Afghanistan-Abschiebeflug: Nehammer und die Angst vor der FPÖ
Ende Juni wurde die 13-jährige Leonie mit einer Überdosis Drogen ruhig gestellt, vergewaltigt und dann in Wien auf der Straße abgelegt. Die - inzwischen verurteilten - Täter: Drei Afghanen. Lautstark wurde in Österreich nach Konsequenzen gerufen. Innenminister war damals Karl Nehammer (ÖVP), der einige Monate später zum Kanzler wurde.
Klenk: Abschiebungen aus politischen Kalkül
Falter-Chefredakteur Florian Klenk spricht im Interview mit PULS 24 über die geplanten Abschiebungen.
Abschieben gegen FPÖ-Stimmengewinn
Politisch kam der Mord an Leonie - zusätzlich zum Rücktritt von Ex-Kanzler Sebastian Kurz und der Corona-Pandemie - vor allem einer Partei zugute: Die FPÖ war am Erstarken. Bei der ÖVP schrillten die Alarmglocken, der Innenminister wollte Stärke zeigen. Seine Idee: Straffällige Afghanen abschieben.
Das geht aus Unterlagen der deutschen und österreichischen Ministerien "nur für den Dienstgebrauch" hervor, die NDR, WDR, "Süddeutscher Zeitung" und "Falter" vorliegen. Die deutsche Botschaft in Wien erfuhr demnach "aus einem ÖVP-geführten Ressort", "dass an eine demonstrative Abschiebung einer größeren Zahl von Afghanen per Charter Flug gedacht werde, wobei damals eine Provokation des grünen Koalitionspartners wohl bewusst in Kauf genommen werden sollte", wie der "Falter" schreibt.
"Druck" aus Österreich
Die afghanische Regierung verweigerte zu diesem Zeitpunkt wegen der Bedrohung durch die Taliban bereits Abschiebungen ins Land. Deutschland intervenierte auf Wunsch Österreichs in Kabul. In Wien, so die Deutschen, übe man "großen Druck" auf Ministerebene aus, schreibt die "Tagesschau". In Afghanistan wollte man schließlich für einen Flug eine Ausnahme machen. Die Voraussetzung: Nur Schwerstverbrecher dürften an Bord sein und die Aktion müsste "maximal diskret abgewickelt" werden.
In Deutschland organisierte man also einen Sonderflug für 3. August. Die Aktion sollte einen sechsstelligen Betrag kosten, 32 Beamte inklusive Arzt und Dolmetscher sollten an Bord sein. Worum es Nehammer wirklich ging, zeigt ein Aktenvermerk. Er wolle "innenpolitischen Druck" abwenden, man sorgte sich um eine "erstarkende FPÖ". Die ÖVP habe nur "engen politischen Spielraum".

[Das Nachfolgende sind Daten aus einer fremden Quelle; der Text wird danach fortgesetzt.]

/-- An IDLE-class request of `n` bytes at `ofs` is not issued: the HBM is not up, its pseudo-channel is held for a repair, or another
class has a request pending on it (R340, R346). -/
def State.idleBarred (s : State) (ofs n : Nat) : Bool := s.hbmWaits ofs n || s.bed.held.any fun h => h.meets s ofs n

/-- IDLE_CLAIM (R339, R340): it writes every granule of the block. -/
def execIdleClaim (block : Fin 262144) (s : State) : Host.Outcome State Fault Refusal :=
  if s.flag R.BED_TUM_CTL F.BED_TUM_CTL_CLAIM && !s.idleBarred (65536 * block.val) 65536 then ok (s.claimBlock block.val) else ok s

/-- The refresh rate for a reading: it rises above a threshold and falls 5 °C or more below it (R342). -/
def refRate (old : Nat) (t : Int) : Nat :=
  if 105 < t then 2
  else if old = 2 ∧ 100 < t then 2
  else if 85 < t then 1
  else if 1 ≤ old ∧ 80 < t then 1
  else 0

/-- HBM_TEMP_READ (R342). -/
def execHbmTempRead (t : Int) (s : State) : Host.Outcome State Fault Refusal :=
  let r := refRate (s.rf R.BED_STAT F.BED_STAT_REF) t
  ok ((s.wf R.BED_STAT F.BED_STAT_TEMP (bitsOf 10 t)).wf R.BED_STAT F.BED_STAT_REF r)

/-- HBM_REFRESH: a refresh is issued whatever the demand (R342). -/
def execHbmRefresh (s : State) : Host.Outcome State Fault Refusal :=
  ok { s with bed := { s.bed with refreshes := s.bed.refreshes + 1 } }

/-- ARBITRATION_WINDOW: the shares start again (R340). -/
def execArbitrationWindow (s : State) : Host.Outcome State Fault Refusal :=
  ok { s with bed := { s.bed with served := [] } }

/-- A BED_ARB_SHARE[c] write: the sum of shares stays within 300 GB/s; IDLE's is read-only (R340, R341). -/
def State.writeArbShare (s : State) (i : Initiator) (c : Nat) (v : Word) : State :=
  let sum := (List.range 6).foldl (fun n k => n + (if k = c then fget v F.BED_ARB_SHARE_GBPS
    else s.rf (R.BED_ARB_SHARE k) F.BED_ARB_SHARE_GBPS)) 0
  if !isPair i || 5 ≤ c || 300 < sum then s else s.wf (R.BED_ARB_SHARE c) F.BED_ARB_SHARE_GBPS (fget v F.BED_ARB_SHARE_GBPS)

/-! ### Post-package repair (R346, R347) -/

/-- A repair's result. -/
def State.pprResult (s : State) (r : Nat) : State := s.wf R.BED_PPR_STAT F.BED_PPR_STAT_RESULT r

/-- A BED_PPR_CMD write (R346, R347). -/
def State.writePpr (s : State) (i : Initiator) (v : Word) (spare : Bool) : State :=
  let op := fget v F.BED_PPR_CMD_OP
  let e := fget v F.BED_PPR_CMD_ENTRY
  let hardOk := s.mode = mBedding || (s.mode = mDormant && s.rf R.SYS_MODE F.SYS_MODE_PHASE = 0) || s.havenSettled
  if !isPair i || (op ≠ 1 && op ≠ 2) then s
  else if s.flag R.BED_PPR_STAT F.BED_PPR_STAT_BUSY then s.pprResult 1
  else if !s.flag (R.BED_ROW_LOG e) F.BED_ROW_LOG_VALID then s.pprResult 5
  else if op = 2 && !hardOk then s.pprResult 2
  else if !spare then s.pprResult 3
  else { s with bed := { s.bed with ppr := some { hard := op = 2, entry := e } } }.raise R.BED_PPR_STAT F.BED_PPR_STAT_BUSY

/-- PPR_SOFT. -/
def execPprSoft (i : Initiator) (v : Word) (spare : Bool) (s : State) : Host.Outcome State Fault Refusal :=
  if fget v F.BED_PPR_CMD_OP = 1 then ok (s.writePpr i v spare) else ok s

/-- PPR_HARD. -/
def execPprHard (i : Initiator) (v : Word) (spare : Bool) (s : State) : Host.Outcome State Fault Refusal :=
  if fget v F.BED_PPR_CMD_OP = 2 then ok (s.writePpr i v spare) else ok s

/-- The written granules of a row. -/
def State.rowGrans (s : State) (r : Nat × Nat × Nat) : List Nat := (s.bed.gran.map Prod.fst).filter fun g => hbmRowOf g = r

/-- The row rewritten: corrected where it could be, kept as POISON where not (R346). -/
def State.rewriteRow (s : State) (r : Nat × Nat × Nat) : State := (s.rowGrans r).foldl State.rewriteGran s

/-- A spare row that did not take the data: what it holds is free (R347). -/
def State.spareRow (s : State) (r : Nat × Nat × Nat) : State :=
  (s.rowGrans r).foldl (fun t g => let q := t.free 576; q.2.upsetGran g q.1) s

/-- The row stands repaired: a hard repair takes over from a soft one (R347). -/
def State.rowRepaired (s : State) (hard : Bool) (r : Nat × Nat × Nat) : State :=
  let rest := s.bed.soft.filter fun x => x ≠ r
  let soft := if hard then rest else r :: rest
  let t := { s with bed := { s.bed with soft } }.wf R.BED_PPR_STAT F.BED_PPR_STAT_SOFT (min soft.length 0xFF)
  if hard then t.countUp R.BED_PPR_STAT F.BED_PPR_STAT_HARD 1 else t

/-- PPR_DONE (R346, R347): the held requests go on. A repair that FAILED has its spare row in place, and its entry stays (DEDUCED). -/
def execPprDone (clean : Bool) (s : State) : Host.Outcome State Fault Refusal :=
  match s.bed.ppr with
  | none => ok s
  | some p =>
    let e := R.BED_ROW_LOG p.entry
    let row := (s.rf e F.BED_ROW_LOG_PC, s.rf e F.BED_ROW_LOG_BANK, s.rf e F.BED_ROW_LOG_ROW)
    let s1 := ({ s with bed := { s.bed with ppr := none } }.wf R.BED_PPR_STAT F.BED_PPR_STAT_BUSY 0)
    let s2 := s1.rowRepaired p.hard row
    let s3 := if clean then ((s2.rewriteRow row).wr e 0).pprResult 0 else (s2.spareRow row).pprResult 4
    ok (s3.bed.held.foldl State.runHeld { s3 with bed := { s3.bed with held := [] } })

/-! ### Scrubbing (R361, R362) -/

/-- The next valid granule of a claimed block from `g` on, in ascending offset. -/
def nextGran (l : List (Nat × Gran)) (g : Nat) : Option Nat := (l.find? fun q => q.2.v && g ≤ q.1).map Prod.fst

/-- SCRUB_READ: one granule of the lap, or the lap's end with LAP_S (R361); it waits while its pseudo-channel is not idle (R340). A
POISON granule is counted only. -/
def execScrubRead (upset : BitVec 576) (newer : Bool) (s : State) : Host.Outcome State Fault Refusal :=
  if !s.bed.lapOn || !s.flag R.BED_TUM_CTL F.BED_TUM_CTL_EN || !s.ready .bedrock then ok s
  else match nextGran s.bed.gran s.bed.scrub with
    | none => ok ({ s with bed := { s.bed with lapOn := false, scrub := 0 } }.wr R.BED_TUM_LAP
        (word ((s.now - s.bed.lapStart) / 100000000)))
    | some g =>
      if s.idleBarred (64 * g) 64 then ok s else
      let s1 := s.upsetGran g upset.toNat
      let q := if (s1.decoded g).1 = oPoison then (oPoison, none, s1.countUp R.BED_ECC_CNT F.BED_ECC_CNT_UE 1)
        else s1.decodeGran qIdle g
      let s2 := { q.2.2 with bed := { q.2.2.bed with scrub := g + 1 } }.wf R.BED_TUM_POS F.BED_TUM_POS_BLOCK (g / 1024)
      if q.1 = oClean then ok s2
      else if q.1 < oUncorrectable then
        if newer then ok s2 else ok ((s2.rewriteGran g).countUp R.BED_TUM_CNT F.BED_TUM_CNT_FIXED 1)
      else ok (s2.countUp R.BED_TUM_CNT F.BED_TUM_CNT_UE 1)

/-- A minute in ticks of 10 ns. -/
def minuteTicks : Nat := 6000000000

/-- SCRUB_LAP_START (R361): not before LAP_MIN minutes have passed since the previous lap began. -/
def execScrubLapStart (s : State) : Host.Outcome State Fault Refusal :=
  if s.flag R.BED_TUM_CTL F.BED_TUM_CTL_EN && !s.bed.lapOn
      && s.bed.lapStart + minuteTicks * s.rf R.BED_TUM_CTL F.BED_TUM_CTL_LAP_MIN ≤ s.now then
    ok { s with bed := { s.bed with lapOn := true, scrub := 0, lapStart := s.now } }
  else ok s

/-- What a double-bit error in a region reports (R359, R360, R400): Shale, Quarry and the Strata store have sources of their
own. Of the Strata store these are the patch memory and the nano-store of a sequencer, which restarts (R400). -/
def sramSource (region : Nat) : Nat := match region with | 0 => 6 | 3 => 11 | _ => 5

Afghanistan-Abschiebung offensichtlich unzulässig
Wilfried Embacher, Anwalt für Fremden- und Asylrecht, spricht im PULS 24 Interview über die rechtliche Grundlage dieser Abschiebungen.
Notbremsung in letzter Minute
Am Flughafen in München trafen auch wirklich sechs afghanische verurteilte Straftäter aus deutschen Bundesländern ein. Das Flugzeug hob aber nie ab. Deutschlands Polizei stoppe das Abheben Minuten vor dem Start. In Kabul könne man die Sicherheit der Rückzuführenden nicht garantieren. Selbst wenn der Flug zustande gekommen wäre: In Wien wollte man zwei Afghanen an Bord bringen. Bei einem der Schubhäftlinge hatte sich das Menschenrechtsgericht per Eilverfügung eingeschaltet und die Abschiebung verboten. Es drohe "unwiederbringlicher Schaden".
Auch der deutsche Botschafter in Kabul schrieb in die Heimat: "Ich verstehe die innenpolitische Gemengelage gerade in Wahlkampfzeiten und sehe die Dilemmata und Zwänge", aber "ich werde auch in Zukunft die Sicherheitslage vor Ort so einsteuern, wie sie tatsächlich ist und zwar unabhängig davon, was in irgendwelchen Tickern berichtet oder (noch) nicht berichtet wird". Er müsse seine Verantwortung wahrnehmen.
Zusammenfassung
- Ein Mord in Österreich und seine Folgen: Im August 2021, die Taliban standen vor der Eroberung Kabuls, organisierte der damalige Innenminister Karl Nehammer in Deutschland einen Flieger, um Afghanen abzuschieben.
- Aus Sorge vor dem Erstarken der FPÖ, wie nun mehrere Medien aus internen deutschen Ministeriums-Dokumenten erfuhren.